一人で気まずそうな顔をしているババアに軽く別れの挨拶を済ませて、"彼"の制服を手に取る。彼の柔軟剤の匂いが少し香る。"レノアハピネス夢ふわタッチ上品な心地よいホワイトティーの香り"、だっけ。彼のものだとか関係なく良い匂いだと思う。
やっとコンビニの外に出れた。街灯に青白く照らされた道以外は真っ暗。少し肌寒いが、もう春と言っても良い気温だ。

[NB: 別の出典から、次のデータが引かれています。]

/-! The step boundary (R403, R404, R408 to R411). -/

/-- Margin boost of the SUSPECT Arcades, kept until the unit is powered down (R189, R404). -/
def State.boostSuspects (s : State) : State :=
  let s := { s with arc := Tab.mapVals {} s.arc fun _ (c : Arcade) => if c.integ == IntegState.suspect then { c with boost := true } else c }
  s.requestRail (if s.pm.rising then s.pm.opp + 1 else s.pm.opp)

/-- What the boundary keeps of the step that ended (R419). -/
def Power.endStep (p : Power) (x : PowerSense) (tick : Nat) (exceeds calm : Bool) : Power :=
  { p with
    derate := x.derate, overCap := exceeds, hot := false, warm := false, critical := false, powerDw := x.powerDw, tj := x.tj
    calmSteps := if calm then p.calmSteps + 1 else 0
    kerbSteps := if p.kerbHit then 0 else min 255 (p.kerbSteps + 1)
    kerbHit := false, stepTick := some tick }

def State.powerStep (s : State) (x : PowerSense) : State :=
  let s := (s.finishRise x.avsOk).adoptPolicy
  let icc := s.pm.iccMax
  let tops := (x.amps.filter fun a => decide (icc < a)).length
  let iOver := decide (0 < tops)
  let hot := s.pm.hot || decide (950 ≤ x.tj)
  let critical := s.pm.critical || decide (1050 ≤ x.tj)
  let cap := capEff s.pm.active x.derate
  let exceeds := decide (cap < x.powerDw * 10) || hot || iOver
  let s := if iOver then
      let t := s.kerbEvents [0, 0, 0, 0, 0, 0, tops]
      { t with pm := { t.pm with coolSince := none } }
    else s
  let (acted, s) := s.descents critical exceeds iOver
  let calm := decide (x.powerDw * 100 < 9 * cap) && !hot && !s.pm.warm && decide (x.tj < 930)
    && (x.amps.all fun a => decide (a * 10 < 9 * icc)) && !acted
  let s := if exceeds then s.abandonReadmission else s
  let s := { s with pm := s.pm.endStep x s.ptu.tick exceeds calm, ptu := { s.ptu with atStep := false } }
  let s :=
    if s.boot.step = 12 && !s.pm.planeOff && decide (upDelay s.pm.active ≤ s.pm.calmSteps) then
      let (up, t) := s.ascend
      if up then { t with pm := { t.pm with calmSteps := 0 } } else t
    else s
  let cool := match s.pm.coolSince with
    | some t => decide (t + 1000000000 ≤ s.now)
    | none => false
  let s := if s.pm.planeOff && cool && !s.pm.returning then
      ({ s with pm := { s.pm with returning := true, rising := false } }.setOpp 0).requestRail 0
    else s
  s.boostSuspects

/-- POWER_STEP_BOUNDARY (R403): in its tick, after every COMMIT firing. -/
def execPowerStepBoundary (p : PowerSense) (s : State) : Host.Outcome State Fault Refusal :=
  act (s.ptu.atStep && !(s.ptu.firing.any fun f => f.kind == .commit)) (fun s => s.powerStep p) s

/-! The Kerb (R405 to R407). -/

/-- A Kerb trip: programs stop, jobs end, everything is zeroised and the domains go down. Pages keep their owners and regions
their descriptors. -/
def State.kerbTrip (s : State) : State :=
  if s.pm.planeOff then { s with pm := { s.pm with
    domains := s.pm.domains &&& 0x3F_0000_0000, coolSince := none, returning := false } }
  else
    let s := s.abandonReadmission
    let s := (s.jobs.map Prod.fst).foldl (fun s j => s.endJob j stFault) s
    let s := s.dropWork (fun _ => true) fun _ => true
    let s := s.zeroiseAll
    let s := { s with arc := Tab.mapVals {} s.arc fun _ (c : Arcade) =>
      { c with
        planeState := c.integ, integ := .off, boost := false
        acc := [], accPoison := [], params := [], sy := [], parts := [], partDigest := [], inFlight := []
        checkQueue := [], checking := none, shadowWork := [] } }
    let down (g : Segment) : Segment := if g.state == .retired then g else { g with state := .off }
    let s := { s with
      pz := { s.pz with segs := Tab.mapVals {} s.pz.segs fun _ g => down g }
      pm := { s.pm with
        planeOff := true, coolSince := none, returning := false, rising := false
        domains := s.pm.domains &&& 0x3F_0000_0000
        units := Tab.mapVals .off s.pm.units fun _ (u : UnitState) => if u == UnitState.waiting then u else .off } }
    s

監視カメラに映らない、コンビニのゴミ捨て場の横でスマホを見つめている"君"に声をかける。
「お待たせ。これ、忘れ物だって」
私を見るなり、君はため息をついた。おそらく安堵の。そうであって欲しい、ってだけだけど。あの出来事以降、前と同じような軽口を叩き合う仲のまま、君は笑うことが少なくなった。君が自罰的な性格だということを把握してあの一連の演技を打ってはいたが、どうやら"お灸"が効き過ぎてしまっているようだ。
狙い通りの流れになって、狙い通りに君のそばにいられている私ではあったけど、わがままを言ってしまえば、まあ、君には、前と同じように優しく笑いかけてほしい。私はそこに惚れたところがあるし。というか、うん、これは一種の私への罰なんだろうな。まあ、良いよそれで。別に。君が罪を償えたと思って笑顔を見せてくれる瞬間まで一緒にいられるってことだろうし。
君が今そばにいてくれれば、その理由が何だって良いんだよ。私は。